-- ==== Sys2Proof/Tests/Slice0.lean ====
section
/-! SUPPORT. The model's own tests. Expected results are the vectors of 95_test_vectors.md (named `V-…`) and the
encodings of 30_encoding.md R71, R72; then the witnesses of the hypotheses of the statements. -/

set_option Elab.async false

namespace Sys2Proof.Tests

open Sys2Proof.Machine Sys2Proof.Claims

/-! ### Helpers -/

/-- What `f` reads from the state after one command. -/
def after {α : Type} (f : State → α) (i : Instr) (s : State) : Option α :=
  match exec i s with
  | .next t => some (f t)
  | .fault _ => none
  | .refused _ => none

/-- What `f` reads from the state after one step. -/
def afterStep {α : Type} (f : State → α) (s : State) : Option α :=
  match step s with
  | .next t => some (f t)
  | .fault _ => none
  | .refused _ => none

/-- The error registers that a vector names, and `DST_LEN`. -/
def errorOf (s : State) : BitVec 8 × BitVec 64 × BitVec 64 := (s.err, s.errInfo, s.dstLen)

/-- `s` with the bytes loaded in `SRC`. -/
def load (bytes : List Byte) (s : State) : State :=
  { s with src := Sparse.ofList bytes, srcLen := BitVec.ofNat 64 bytes.length }

/-- `s` with the tokens loaded in `TOK`. -/
def loadTokens (toks : List Token) (s : State) : State :=
  { s with tok := Sparse.ofList toks, tokCnt := BitVec.ofNat 64 toks.length }

/-- A reset block with room for 8 bytes and 4 tokens. -/
def tiny : State := State.resetWith ⟨8, 4⟩

/-- A reset block with room for a frame. -/
def roomy : State := State.resetWith ⟨600, 8⟩

/-- "aab". -/
def aab : List Byte := [0x61#8, 0x61#8, 0x62#8]

/-- A table with two entries set. -/
def twoCodes : Table CodeEntry := ((Table.fill ⟨0#8, 0⟩).put 0x61#8 ⟨1#8, 0⟩).put 0x62#8 ⟨1#8, 1⟩

/-- The lengths of `twoCodes`. -/
def twoLengths : Table (BitVec 8) := ((Table.fill 0#8).put 0x61#8 1#8).put 0x62#8 1#8

/-! ### Well-formedness refuses each operand that has no encoding -/

theorem test_wf_refuses : Instr.wf (.bsWbit 2) = false ∧ Instr.wf (.bsWbits 128) = false ∧
    Instr.wf (.bsRbits 128) = false ∧ Instr.wf (.bsRinit 4) = false ∧ Instr.wf (.crcCalc 4) = false := by decide

theorem test_wf_admits : Instr.wf (.bsWbit 1) = true ∧ Instr.wf (.bsWbits 127) = true ∧
    Instr.wf (.bsRbits 127) = true ∧ Instr.wf (.bsRinit 3) = true ∧ Instr.wf (.crcCalc 3) = true := by decide

/-! ### Decoding: a word of every row of 30_encoding.md R71, and the illegal words of R73 -/

theorem test_decode_system :
    decode 0b00000000000000000000000000000000#32 = .ok .sysNop ∧
    decode 0b00000001000000000000000000000000#32 = .ok .sysClrerr ∧
    decode 0b00000010000000000000000000000000#32 = .ok .sysReset ∧
    decode 0b00000011000000000000000000000000#32 = .ok .bufSwap := by decide

theorem test_decode_bitstream :
    decode 0b00010000000000000000000000000000#32 = .ok .bsWinit ∧
    decode 0b00010001000000000000000000000001#32 = .ok (.bsWbit 1) ∧
    decode 0b00010010000000000000000001000001#32 = .ok (.bsWbits 65) ∧
    decode 0b00010011000000000000000000000000#32 = .ok .bsFlush ∧
    decode 0b00010100000000000000000000000010#32 = .ok (.bsRinit 2) ∧
    decode 0b00010101000000000000000000000000#32 = .ok .bsRbit ∧
    decode 0b00010110000000000000000000001001#32 = .ok (.bsRbits 9) := by decide

theorem test_decode_checksum_lz :
    decode 0b00100000000000000000000000000001#32 = .ok (.crcCalc 1) ∧
    decode 0b00110000000000000000000000000000#32 = .ok .lzComp ∧
    decode 0b00110001000000000000000000000000#32 = .ok .lzDecomp ∧
    decode 0b00110010000000000000000000000000#32 = .ok .lzT2b ∧
    decode 0b00110011000000000000000000000000#32 = .ok .lzB2t := by decide

theorem test_decode_huffman :
    decode 0b01000000000000000000000000000000#32 = .ok .hufFreq ∧
    decode 0b01000001000000000000000000000000#32 = .ok .hufBuild ∧
    decode 0b01000010000000000000000000000000#32 = .ok .hufCodes ∧
    decode 0b01000011000000000000000000000000#32 = .ok .hufLens ∧
    decode 0b01000100000000000000000000000000#32 = .ok .hufCanon ∧
    decode 0b01000101000000000000000000000000#32 = .ok .hufEnc ∧
    decode 0b01000110000000000000000000000000#32 = .ok .hufDec := by decide

theorem test_decode_frame :
    decode 0b01010000000000000000000000000000#32 = .ok .frmEncPlain ∧
    decode 0b01010000000000000000000000000001#32 = .ok .frmEncHyb ∧
    decode 0b01010000000000000000000000000010#32 = .ok .frmEncPar ∧
    decode 0b01010000000000000000000000000011#32 = .ok .frmEncStor ∧
    decode 0b01010001000000000000000000000000#32 = .ok .frmDec ∧
    decode 0b01010010000000000000000000000000#32 = .ok .frmSniff := by decide

theorem test_decode_illegal : decode 0x60000000#32 = .error .unknownOpcode ∧
    decode 0x04000000#32 = .error .unknownOpcode ∧ decode 0x47000000#32 = .error .unknownOpcode ∧
    decode 0x53000000#32 = .error .unknownOpcode ∧ decode 0x10000100#32 = .error .nonzeroZ ∧
    decode 0x00800000#32 = .error .nonzeroZ ∧ decode 0x11000002#32 = .error .nonzeroImm ∧
    decode 0x12000080#32 = .error .nonzeroImm ∧ decode 0x20000004#32 = .error .nonzeroImm ∧
    decode 0x50000004#32 = .error .nonzeroImm ∧ decode 0x51000001#32 = .error .nonzeroImm := by decide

____________________

EXERCISE INSTRUCTIONS - Using the entries above, extract exactly the span from the line with "a frame. -/" to the line with "Instr.wf (.bsRbits 127)", both lines included; leave out everything else.

ANSWER TO THIS TASK -
/-- A reset block with room for a frame. -/
def roomy : State := State.resetWith ⟨600, 8⟩

/-- "aab". -/
def aab : List Byte := [0x61#8, 0x61#8, 0x62#8]

/-- A table with two entries set. -/
def twoCodes : Table CodeEntry := ((Table.fill ⟨0#8, 0⟩).put 0x61#8 ⟨1#8, 0⟩).put 0x62#8 ⟨1#8, 1⟩

/-- The lengths of `twoCodes`. -/
def twoLengths : Table (BitVec 8) := ((Table.fill 0#8).put 0x61#8 1#8).put 0x62#8 1#8

/-! ### Well-formedness refuses each operand that has no encoding -/

theorem test_wf_refuses : Instr.wf (.bsWbit 2) = false ∧ Instr.wf (.bsWbits 128) = false ∧
    Instr.wf (.bsRbits 128) = false ∧ Instr.wf (.bsRinit 4) = false ∧ Instr.wf (.crcCalc 4) = false := by decide

theorem test_wf_admits : Instr.wf (.bsWbit 1) = true ∧ Instr.wf (.bsWbits 127) = true ∧
    Instr.wf (.bsRbits 127) = true ∧ Instr.wf (.bsRinit 3) = true ∧ Instr.wf (.crcCalc 3) = true := by decide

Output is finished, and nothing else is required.